Bots built on Gupshup’s platform can work across Slack, Twitter, WeChat, WhatsApp, Facebook Messenger or Kik, says Sheth. Messaging might seem like an overly simple and limited way to create software, but  Beerud points out that developers can integrate menus, polls, location trackers and forms straight into them. “Think of it as a mini version of a web page,” he says. “In the message you have clickable elements.”

Bots don’t have to be smart, he emphasises, just very-well designed. “There’s a lot of confusion around this,” says Beerud. “When you talk about bots the word conjures visions of robots and A.I.”

But bots are just another way to describe the new way we’ll be interacting with computers and the web over the next few years. “Previously you had websites, then we had apps, and now there’s going to be bots. It’s still simple and utilitarian. You don’t think of A.I.-oriented websites or A.I.-apps. The Internet today still has very little A.I. and it is still very useful.”

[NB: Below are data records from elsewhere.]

-- ==== Sys2Proof/Word.lean ====
section
/-! DEFINITION. The word types of V202DEC and their plainest arithmetic (rules R12, R13).
Every width is the one the spec gives or decides: bytes (R12), `TW = 32` (R33), `TRIM_W = 9` (R38),
4 bits of cursor (R23). `+` and `-` on these types are the spec's `+8`, `-8` and `-T`. -/

namespace Sys2Proof

/-- A byte, 8 bits, bit 0 least significant (R12). -/
abbrev Byte := BitVec 8
/-- A value of `NOW` or `LAST`: `TW = 32` bits (R33, D7). -/
abbrev Tick := BitVec 32
/-- A signed trim output: `TRIM_W = 9` bits two's complement (R38, D19). -/
abbrev Trim := BitVec 9
/-- The channel cursor `CUR`, 4 bits (R23). -/
abbrev Cursor := BitVec 4
/-- One radio payload: exactly 16 bytes, byte 0 first (R26, R90). -/
abbrev Frame := Vector Byte 16
/-- The transmitter id, three bytes (R25). -/
abbrev TxId := Vector Byte 3
/-- The derived hop table, 16 channels (R27). -/
abbrev HopTable := Vector Byte 16
/-- The bind probe table, 8 channels (R28). -/
abbrev ProbeTable := Vector Byte 8
/-- The constant derivation base, 4 rows of 16 channels (R29). -/
abbrev HopBase := Vector (Vector Byte 16) 4

/-- `v[3:0]`, the low nibble of a byte (R12). -/
def lowNibble (v : Byte) : BitVec 4 := v.extractLsb' 0 4

end Sys2Proof
end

“The way messaging in general is headed is like what Facebook is going for, a hybrid,” says Andrew Schorr, CEO of Grata, which sells customer service software for several dozen automotive and hospitality companies who are on WeChat. Grata’s software makes it possible for live, customer service agents to talk to users on WeChat, booking test drives for instance.

With less room for bots to jump in where humans cannot, the challenge for businesses on WeChat is to reply to customers within a few seconds of their first enquiry, with 12 seconds being the target, according to Schorr.

Bots are going to evolve very quickly, says Gupshup’s Sheth. “So far most of them have been toys. They’re cute, they’re amazing and they work. But are they becoming heavily, daily-used bots? That’s where it’s emerging. Some of the companies we work with use bots for employee surveys, sales tracking, learning and training.” It’s taking longer for bots to go mainstream with consumers because messaging apps haven’t opened up their APIs (application programming interfaces) to make that possible.

“Developers are going to shift from making apps to making bots,” says Sheth. “About once every decade in the history of the tech industry, we’ve had these paradigm shifts.” In the mid-90s the world switched to the desktop, and then in the mid 2000’s it moved to mobile apps. “Predictably on schedule, in the mid-teens, we’re moving to the bot era.”

“I think it’s safe to say you’re going to have millions of bots,” he adds. “In 2016 you’ll probably see thousands, maybe tens of thousands. But this will explode over the next 12 months because the cost of building a bot is lower, messaging is already widely established, it’s going to spread a lot faster, and businesses are going to emerge very rapidly. And we’ll wonder what the world looked like before the world of bots.